→ Dataset records:
==*==

/-! ### Everything one instruction can do -/

/-- What each instruction may write besides `pc` where it does not fault (30_encoding.md section 2). -/
def writesOf (i : Instr) (s : State) : Writes :=
  match i with
  | .jp _ | .jpV0 _ | .seByte _ _ | .sneByte _ _ | .seReg _ _ | .sneReg _ _ | .skp _ | .sknp _ => {}
  | .ldByte x _ | .addByte x _ | .ldReg x _ | .orReg x _ | .andReg x _ | .xorReg x _ | .rnd x _ | .ldFromDT x => { regs := [x] }
  | .addReg x _ | .subReg x _ | .shr x _ | .subnReg x _ | .shl x _ => { regs := [x, regF] }
  | .ldI _ | .addI _ | .ldFont _ => { i := true }
  | .call _ => { stackEntry := some s.sp.val, sp := true }
  | .ret => { sp := true }
  | .ldToDT _ => { dt := true }
  | .ldToST _ => { st := true }
  | .waitKey _ => { wait := true }
  | .cls => { canvas := true }
  | .drw _ _ _ => { canvas := true, regs := [regF] }
  | .bcd _ => { base := s.i.toNat, len := 3 }
  | .dump x => { base := s.i.toNat, len := x.toNat + 1 }
  | .load x => { regs := (List.range (x.toNat + 1)).map (BitVec.ofNat 4) }

/-- `t` is what an instruction that does not fault makes of `s`. -/
structure Ran (i : Instr) (s t : State) : Prop where
  pc : t.pc = pcAfter i s
  frame : Frame (writesOf i s) s t
  wf : s.mem.wf → t.mem.wf

/-- The instruction latches the fault of the cause table, or it has none and runs. -/
def FaultsOrRuns (i : Instr) (s : State) : Prop :=
  (∃ f, faultOf i s = some f ∧ exec i s = .next (s.latch f)) ∨ (faultOf i s = none ∧ ∃ t, exec i s = .next t ∧ Ran i s t)

theorem zextAddr_eq_ofNat (nnn : Addr) : zextAddr nnn = BitVec.ofNat 16 nnn.toNat := (BitVec.ofNat_toNat 16 nnn).symm

theorem zextAddr_add_zextByte (nnn : Addr) (b : Byte) :
    zextAddr nnn + zextByte b = BitVec.ofNat 16 (nnn.toNat + b.toNat) := by
  rw [BitVec.ofNat_add, BitVec.ofNat_toNat, BitVec.ofNat_toNat]; rfl

theorem State.skipIf_decide (s : State) (p : Prop) [Decidable p] :
    s.skipIf (decide p) = s.jump (if p then s.pc + 4#16 else s.pc + 2#16) := by
  by_cases h : p <;> simp [h, State.skipIf, State.skip, State.advance]

theorem keyPressed_eq_decide (s : State) (x : Nibble) : s.keyPressed (s.getV x) = decide (s.KeyDown x) := by
  simp [State.keyPressed, State.KeyDown]

theorem exec_skp (x : Nibble) (s : State) : exec (.skp x) s = .next (s.skipIf (decide (s.KeyDown x))) := by
  rw [← keyPressed_eq_decide]; rfl

theorem exec_sknp (x : Nibble) (s : State) : exec (.sknp x) s = .next (s.skipIf (decide (¬ s.KeyDown x))) := by
  rw [decide_not, ← keyPressed_eq_decide]; rfl

/-- An instruction whose meaning is a conditional skip runs. -/
theorem faultsOrRuns_of_skip {i : Instr} {s : State} {p : Prop} [Decidable p] (nofault : faultOf i s = none)
    (hexec : exec i s = .next (s.skipIf (decide p))) (hpc : pcAfter i s = if p then s.pc + 4#16 else s.pc + 2#16) :
    FaultsOrRuns i s := by
  rw [s.skipIf_decide] at hexec
  exact .inr ⟨nofault, _, hexec, hpc.symm, (Frame.refl _ s).jump _, id⟩

/-- An instruction whose meaning is a store at `I` faults or runs. -/
theorem faultsOrRuns_of_store {i : Instr} {s : State} {bytes : List Byte} (hexec : exec i s = storeAtI bytes s)
    (hpc : pcAfter i s = s.pc + 2#16) (hw : writesOf i s = { base := s.i.toNat, len := bytes.length })
    (nonempty : bytes.length ≠ 0)
    (hfault : faultOf i s = if s.i.toNat + (bytes.length - 1) > 0xFFF then some (.memWriteRange s.i) else none) :
    FaultsOrRuns i s := by
  obtain ⟨-, out, e⟩ | ⟨fits, e⟩ := storeAtI_cases bytes s
  · exact .inl ⟨_, hfault.trans (if_pos (by omega)), hexec.trans e⟩
  · refine .inr ⟨hfault.trans (if_neg (by omega)), _, hexec.trans e, hpc.symm, ?_, ?_⟩
    · rw [hw]
      exact ((Frame.refl _ s).writeBytes bytes rfl).jump _
    · exact Memory.writeBytes_wf _ _ _ (by rw [Config.memSize]; omega)

theorem faultsOrRuns_call (nnn : Addr) (s : State) : FaultsOrRuns (.call nnn) s := by
  by_cases room : s.sp.val < 16
  · exact .inr ⟨if_neg (by omega), _, exec_call_of_room nnn room, zextAddr_eq_ofNat nnn,
      ((Frame.refl _ s).push _ room rfl rfl).jump _, id⟩
  · exact .inl ⟨_, if_pos (by omega), exec_call_of_full nnn room⟩

theorem faultsOrRuns_ret (s : State) : FaultsOrRuns .ret s := by
  by_cases used : 0 < s.sp.val
  · exact .inr ⟨if_neg (by omega), _, exec_ret_of_used used, rfl, ((Frame.refl _ s).pop rfl).jump _, id⟩
  · exact .inl ⟨_, if_pos (by omega), exec_ret_of_empty used⟩

theorem faultsOrRuns_load (x : Nibble) (s : State) : FaultsOrRuns (.load x) s := by
  obtain ⟨out, e⟩ | ⟨fits, e⟩ := execLoad_cases x s
  · rw [outOfRange_eq_true] at out
    exact .inl ⟨_, if_pos (by omega), e⟩
  · rw [outOfRange_eq_false] at fits
    refine .inr ⟨if_neg (by omega), _, e, ?_, Frame.jump ((Frame.refl _ s).setVs _ _ ?_) _, ?_⟩
    · rw [s.setVs_of_v]; rfl
    · intro j _ hj
      exact List.mem_map_of_mem (List.mem_range.2 (by simpa using hj))
    · rw [s.setVs_of_v]; exact id

theorem faultsOrRuns_drw (x y n : Nibble) (s : State) : FaultsOrRuns (.drw x y n) s := by
  obtain ⟨out, e⟩ | ⟨fits, d, -, e⟩ := execDrw_cases x y n s
  · rw [outOfRange_eq_true] at out
    exact .inl ⟨_, if_pos out, e⟩
  · rw [← Bool.not_eq_true, outOfRange_eq_true] at fits
    exact .inr ⟨if_neg fits, _, e, rfl,
      (((Frame.refl _ s).setCanvas _ _ rfl).setV _ _ List.mem_cons_self).jump _, id⟩

/-- Every instruction faults as the cause table says, or runs. -/
theorem exec_cases (i : Instr) (s : State) : FaultsOrRuns i s := by
  cases i with
  | call nnn => exact faultsOrRuns_call nnn s
  | ret => exact faultsOrRuns_ret s
  | load x => exact faultsOrRuns_load x s
  | drw x y n => exact faultsOrRuns_drw x y n s
  | bcd x => exact faultsOrRuns_of_store (exec_bcd x s) rfl rfl (by simp) rfl
  | dump x =>
    have len : (s.regsUpTo x).length = x.toNat + 1 := regsUpTo_length s x
    exact faultsOrRuns_of_store (exec_dump x s) rfl (by rw [len]; rfl) (by omega) (by rw [len]; rfl)
  | seByte | sneByte | seReg | sneReg => exact faultsOrRuns_of_skip rfl rfl rfl
  | skp x => exact faultsOrRuns_of_skip rfl (exec_skp x s) rfl
  | sknp x => exact faultsOrRuns_of_skip rfl (exec_sknp x s) rfl
  | jp nnn => exact .inr ⟨rfl, _, rfl, zextAddr_eq_ofNat nnn, (Frame.refl _ s).jump _, id⟩
  | jpV0 nnn => exact .inr ⟨rfl, _, rfl, zextAddr_add_zextByte nnn _, (Frame.refl _ s).jump _, id⟩
  | ldByte | addByte | ldReg | orReg | andReg | xorReg | rnd | ldFromDT =>
    exact .inr ⟨rfl, _, rfl, rfl, ((Frame.refl _ s).setV _ _ List.mem_cons_self).jump _, id⟩
  | subReg | shr | subnReg | shl =>
    exact .inr ⟨rfl, _, rfl, rfl,
      (((Frame.refl _ s).setV _ _ (List.mem_cons_of_mem _ List.mem_cons_self)).setV _ _ List.mem_cons_self).jump _, id⟩
  | addReg =>
    exact .inr ⟨rfl, _, rfl, rfl,
      (((Frame.refl _ s).setV _ _ List.mem_cons_self).setV _ _ (List.mem_cons_of_mem _ List.mem_cons_self)).jump _, id⟩
  | ldI | addI | ldFont => exact .inr ⟨rfl, _, rfl, rfl, ((Frame.refl _ s).setI _ rfl).jump _, id⟩
  | ldToDT => exact .inr ⟨rfl, _, rfl, rfl, ((Frame.refl _ s).setDT _ rfl).jump _, id⟩
  | ldToST => exact .inr ⟨rfl, _, rfl, rfl, ((Frame.refl _ s).setST _ rfl).jump _, id⟩
  | waitKey => exact .inr ⟨rfl, _, rfl, rfl, ((Frame.refl _ s).setWait _ _ rfl).jump _, id⟩
  | cls => exact .inr ⟨rfl, _, rfl, rfl, ((Frame.refl _ s).setCanvas _ _ rfl).jump _, id⟩

/-- Where the cause table names a fault, the instruction latches it and does nothing else. -/
theorem exec_of_fault {i : Instr} {s : State} {f : Fault} (hf : faultOf i s = some f) : exec i s = .next (s.latch f) := by
  obtain ⟨g, hg, e⟩ | ⟨hn, -⟩ := exec_cases i s
  · cases hf.symm.trans hg; exact e
  · cases hf.symm.trans hn

/-- Where it names none, the instruction runs. -/
theorem exec_of_no_fault {i : Instr} {s : State} (hf : faultOf i s = none) : ∃ t, exec i s = .next t ∧ Ran i s t := by
  obtain ⟨g, hg, -⟩ | ⟨-, h⟩ := exec_cases i s
  · cases hf.symm.trans hg
  · exact h

theorem ran_of_exec {i : Instr} {s t : State} (hf : faultOf i s = none) (h : exec i s = .next t) : Ran i s t := by
  obtain ⟨t', e, ran⟩ := exec_of_no_fault hf
  cases e.symm.trans h; exact ran

/-! ### The cause table and the fault port (60_exceptions.md R161, R169) -/

theorem faultPort_of_no_fault {s : State} (h : s.fault = none) : s.faultPort = (0, 0#16) := by
  simp [State.faultPort, h]

theorem faultPort_of_fault {s : State} {f : Fault} (h : s.fault = some f) : s.faultPort = (f.code, f.info) := by
  simp [State.faultPort, h]

/-- Settles O29: an instruction latches the fault of the table or runs, and what runs keeps the latch. -/
theorem faultTableIsExact : Obligations.FaultTableIsExact := by
  refine ⟨fun i s => ⟨fun f hf => exec_of_fault hf, fun hf => ?_⟩, fun s => ⟨faultPort_of_no_fault, fun info => ?_⟩⟩
  · obtain ⟨t, hexec, ran⟩ := exec_of_no_fault hf
    exact ⟨t, hexec, ran.frame.fault⟩
  · exact ⟨faultPort_of_fault, faultPort_of_fault, faultPort_of_fault, faultPort_of_fault, faultPort_of_fault⟩
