-- ==== Sys2Proof/Machine/Flags.lean ====
section
/-! DEFINITION. The attention set and its two persistent causes, the lines RDY and ATTN, and the thirteen counters
(R14, R155, R157, R163 to R166, R185). -/

namespace Sys2Proof.Machine

/-- The bit of a cause (R169 "Attention set"). -/
def Cause.bit : Cause → Nat
  | .stateChange => 0
  | .memberJoin => 1
  | .memberLoss => 2
  | .captureLoss => 3
  | .journalLoss => 4
  | .lateRecord => 5
  | .portTimeout => 6
  | .timeSuspect => 7
  | .duplicate => 8

/-- The set that holds one cause. -/
def Cause.mask (c : Cause) : BitVec 9 := BitVec.twoPow 9 c.bit

/-- A cause is in the attention set. -/
def State.raised (s : State) (c : Cause) : Bool := s.port.attention.getLsbD c.bit

/-- Add a cause to the attention set; a cause already in it stays, once (R163). -/
def raise (c : Cause) (s : State) : State :=
  s.setPort { s.port with attention := s.port.attention ||| c.mask }

/-- Add a cause to the attention set where a condition holds. -/
def raiseIf (b : Bool) (c : Cause) (s : State) : State := if b then raise c s else s

/-- The condition of TIME_SUSPECT: out of CONFIG with quality SUSPECT or NONE (R163, R183). -/
def State.timeSuspect (s : State) : Bool :=
  s.ctrl.station != .config && (s.time.quality == .suspect || s.time.quality == .noTime)

/-- The condition of DUPLICATE: the station is in FAULT (R163, R184). -/
def State.duplicated (s : State) : Bool := s.ctrl.station == .faulted

/-- Add each persistent cause whose condition holds (R163, R164). -/
def holdPersistent (s : State) : State :=
  raiseIf s.duplicated .duplicate (raiseIf s.timeSuspect .timeSuspect s)

/-- RDY is asserted exactly while the released part is non-empty (R143, R166). -/
def State.rdy (s : State) : Bool := !s.journal.released.isEmpty

/-- ATTN is asserted exactly while the attention set and the mask share a cause (R166). -/
def State.attn (s : State) : Bool := s.port.attention &&& s.port.mask != 0

/-- The thirteen counters in the order of READ_COUNTS (R155, R169). -/
def State.counters (s : State) : List Nat :=
  [s.line.valid, s.line.garbled, s.line.foreign, s.line.offSlot, s.line.echoFailures,
   s.queue.captureLost, s.queue.abandoned, s.receipts.duplicates, s.receipts.gaps,
   s.journal.overrun, s.journal.overflow, s.journal.late, s.journal.forced]

/-- All thirteen counters become 0 and nothing else changes (R157). -/
def clearCounters (s : State) : State :=
  { s with
    line := { s.line with valid := 0, garbled := 0, foreign := 0, offSlot := 0, echoFailures := 0 }
    queue := { s.queue with captureLost := 0, abandoned := 0 }
    receipts := { s.receipts with duplicates := 0, gaps := 0 }
    journal := { s.journal with overrun := 0, overflow := 0, late := 0, forced := 0 } }

end Sys2Proof.Machine
end

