/-- The deviation of a frame is its stamped SOF mark minus the nearest of the instants (r, p × L + 20), and r is the
round in which the receiver's time places the slot; a measured BEACON enters its deviation once a round, and no
other frame changes the Time Unit (sections 1.5 and 3.3). That a BEACON with the own number is never measured is the
model's inference of log 22. -/
def Obligations.DeviationFromNearestMark : Prop :=
  (∀ (p : Profile) (station : StationNo) (sof : CommonTime),
    p.inRange = true → station.val < p.slotCount → ∃ r : Int,
      (sof.count p.roundLength : Int) =
        r * p.roundLength + station.val * p.slotLength + 20 + p.deviation station sof ∧
      p.slotRound station sof = BitVec.ofInt 40 r ∧
      ∀ k : Int, |p.deviation station sof| ≤
        |(sof.count p.roundLength : Int) - (k * p.roundLength + station.val * p.slotLength + 20)|) ∧
  (∀ (f : Frame) (sof : CommonTime) (s : State),
    let measured := f.kind = .beacon ∧ f.departing = false ∧ (f.quality = .sound ∨ f.quality = .sole) ∧
      f.station ≠ s.own ∧
      ((s.ctrl.station = .active ∧ s.members.peers[f.station].state = .member) ∨
       (s.ctrl.station = .integrate ∧ ∃ heard, s.ctrl.integration = some (f.round, heard)))
    (measured → (∀ d ∈ s.time.deviations, d.1 ≠ f.station) → timeTakeFrame f sof s = { s with
      time := { s.time with
        deviations := s.time.deviations ++ [(f.station, s.settings.profile.deviation f.station sof)] } }) ∧
    (¬ measured ∨ (∃ d ∈ s.time.deviations, d.1 = f.station) → timeTakeFrame f sof s = s))

/-- A valid frame with the own number takes a station in LISTEN, COLDSTART, INTEGRATE or ACTIVE to FAULT, whatever the
order in which the blocks take it, and has no effect beyond its counter in the other states (section 2.7). -/
def Obligations.OwnNumberLeadsToFault : Prop :=
  ∀ (bytes : List Byte) (order : List FrameAct) (s : State) (f : Frame) (sof : CommonTime) (localAt : Nat),
    s.HearsValid bytes f sof localAt → f.station = s.own →
    (s.ctrl.station = .listen ∨ s.ctrl.station = .coldstart ∨ s.ctrl.station = .integrate ∨
        s.ctrl.station = .active →
      ∃ t : State, exec (.frameTaken bytes order) s = .next t ∧ Retired .faulted s.afterValid t) ∧
    (s.ctrl.station = .config ∨ s.ctrl.station = .departed ∨ s.ctrl.station = .faulted →
      exec (.frameTaken bytes order) s = .next s.afterValid)

/-- A valid frame on which a station in LISTEN or COLDSTART integrates makes the Station Controller enter INTEGRATE
and adopt the sender's time, with the slot timer at the first slot start later than it; where it is a STARTUP that is
the whole effect of FRAME_TAKEN. A valid frame of another number in INTEGRATE sets the beacon-heard flag if it is a
BEACON taken in the integration round, and does nothing else at the controller; one of a higher number in COLDSTART
and one of another number in ACTIVE do nothing there, nor does any in CONFIG, DEPARTED and FAULT (sections 2.2 to 2.6,
3.2). -/
def Obligations.FrameIntegratesStation : Prop :=
  (∀ (p : Profile) (t : CommonTime), p.inRange = true → t.offset < p.roundLength →
    FirstSlotStartLater p t (slotStartAfter p t)) ∧
  (∀ (f : Frame) (localAt : Nat) (s : State), f.station ≠ s.own →
    (∀ round heard, s.ctrl.station = .integrate → s.ctrl.integration = some (round, heard) →
      controllerTakeFrame f localAt s = if f.kind = .beacon ∧ s.commonTime.round = round then
        { s with ctrl := { s.ctrl with integration := some (round, true) } } else s) ∧
    (s.ctrl.station = .coldstart → s.own < f.station → controllerTakeFrame f localAt s = s) ∧
    (s.ctrl.station = .active ∨ s.ctrl.station = .config ∨ s.ctrl.station = .departed ∨
        s.ctrl.station = .faulted → controllerTakeFrame f localAt s = s)) ∧
  (∀ (f : Frame) (localAt : Nat) (s : State),
    (s.ctrl.station = .listen ∧ f.station ≠ s.own ∧ f.station.val < s.settings.profile.slotCount ∧
        f.leavePending = false ∧
        (f.kind = .startup ∨ (f.departing = false ∧ (f.quality = .sound ∨ f.quality = .sole)))) ∨
      (s.ctrl.station = .coldstart ∧ f.station < s.own) →
    IntegrateEntered f (s.time.localCounter - localAt) s (controllerTakeFrame f localAt s)) ∧
  (∀ (bytes : List Byte) (order : List FrameAct) (s : State) (f : Frame) (sof : CommonTime) (localAt : Nat),
    s.HearsValid bytes f sof localAt → f.kind = .startup →
    (s.ctrl.station = .listen ∧ f.station ≠ s.own ∧ f.station.val < s.settings.profile.slotCount ∧
        f.leavePending = false) ∨ (s.ctrl.station = .coldstart ∧ f.station < s.own) →
    ∃ t : State, exec (.frameTaken bytes order) s = .next t ∧
      IntegrateEntered f (s.time.localCounter - localAt) s.afterValid t)

/-- Line activity in LISTEN sets the listen timer back to its full value, eight times in an episode: a garbled frame,
a foreign frame, and a valid frame that is no base for integration. A garbled frame ends a contention in COLDSTART, a
foreign one does not; in the other states both go no further than their counters (sections 1.5, 2.3, 2.4). -/
def Obligations.LineActivityRestartsTimer : Prop :=
  ∀ (bytes : List Byte) (order : List FrameAct) (s : State),
    let garbled := s.line.receiver = .preamble ∨ ∃ sof localAt, s.line.receiver = .frame sof localAt ∧
      readFrame s.roundLength bytes = none
    let foreign := ∃ sof localAt f, s.line.receiver = .frame sof localAt ∧
      readFrame s.roundLength bytes = some f ∧ s.settings.signature ≠ some f.signature
    let afterGarbled : State := { s with line := { s.line with
      receiver := .idle, garbled := min (s.line.garbled + 1) 65535 } }
    let afterForeign : State := { s with line := { s.line with
      receiver := .idle, foreign := min (s.line.foreign + 1) 65535 } }
    let restarted := { s.ctrl with
      listenTimer := some ((2 * s.settings.profile.slotCount + s.own.val) * s.settings.profile.slotLength)
      listenRestarts := s.ctrl.listenRestarts + 1 }
    (garbled → s.ctrl.station = .listen → exec (.frameTaken bytes order) s = .next (
      if s.ctrl.listenRestarts < 8 then { afterGarbled with ctrl := restarted } else afterGarbled)) ∧
    (foreign → s.ctrl.station = .listen → exec (.frameTaken bytes order) s = .next (
      if s.ctrl.listenRestarts < 8 then { afterForeign with ctrl := restarted } else afterForeign)) ∧
    (garbled → s.ctrl.station = .coldstart → ∃ t : State,
      exec (.frameTaken bytes order) s = .next t ∧ ListenEntered afterGarbled t) ∧
    (garbled → s.ctrl.station ≠ .listen → s.ctrl.station ≠ .coldstart →
      exec (.frameTaken bytes order) s = .next afterGarbled) ∧
    (foreign → s.ctrl.station ≠ .listen → exec (.frameTaken bytes order) s = .next afterForeign) ∧
    (∀ (f : Frame) (localAt : Nat), s.ctrl.station = .listen → f.station ≠ s.own →
      s.settings.profile.slotCount ≤ f.station.val ∨ f.leavePending = true ∨
        (f.kind = .beacon ∧ (f.departing = true ∨ f.quality = .suspect ∨ f.quality = .noTime)) →
      controllerTakeFrame f localAt s = if s.ctrl.listenRestarts < 8 then { s with ctrl := restarted } else s)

==*==

→ Work item:
Please give an exact copy of the lines above, beginning with the line containing "rfl rfl rfl" and running through the line containing "nnn, (Frame.refl _ s).jump _, id⟩", and of no other lines.

→ Response box:
  | seByte | sneByte | seReg | sneReg => exact faultsOrRuns_of_skip rfl rfl rfl
  | skp x => exact faultsOrRuns_of_skip rfl (exec_skp x s) rfl
  | sknp x => exact faultsOrRuns_of_skip rfl (exec_sknp x s) rfl
  | jp nnn => exact .inr ⟨rfl, _, rfl, zextAddr_eq_ofNat nnn, (Frame.refl _ s).jump _, id⟩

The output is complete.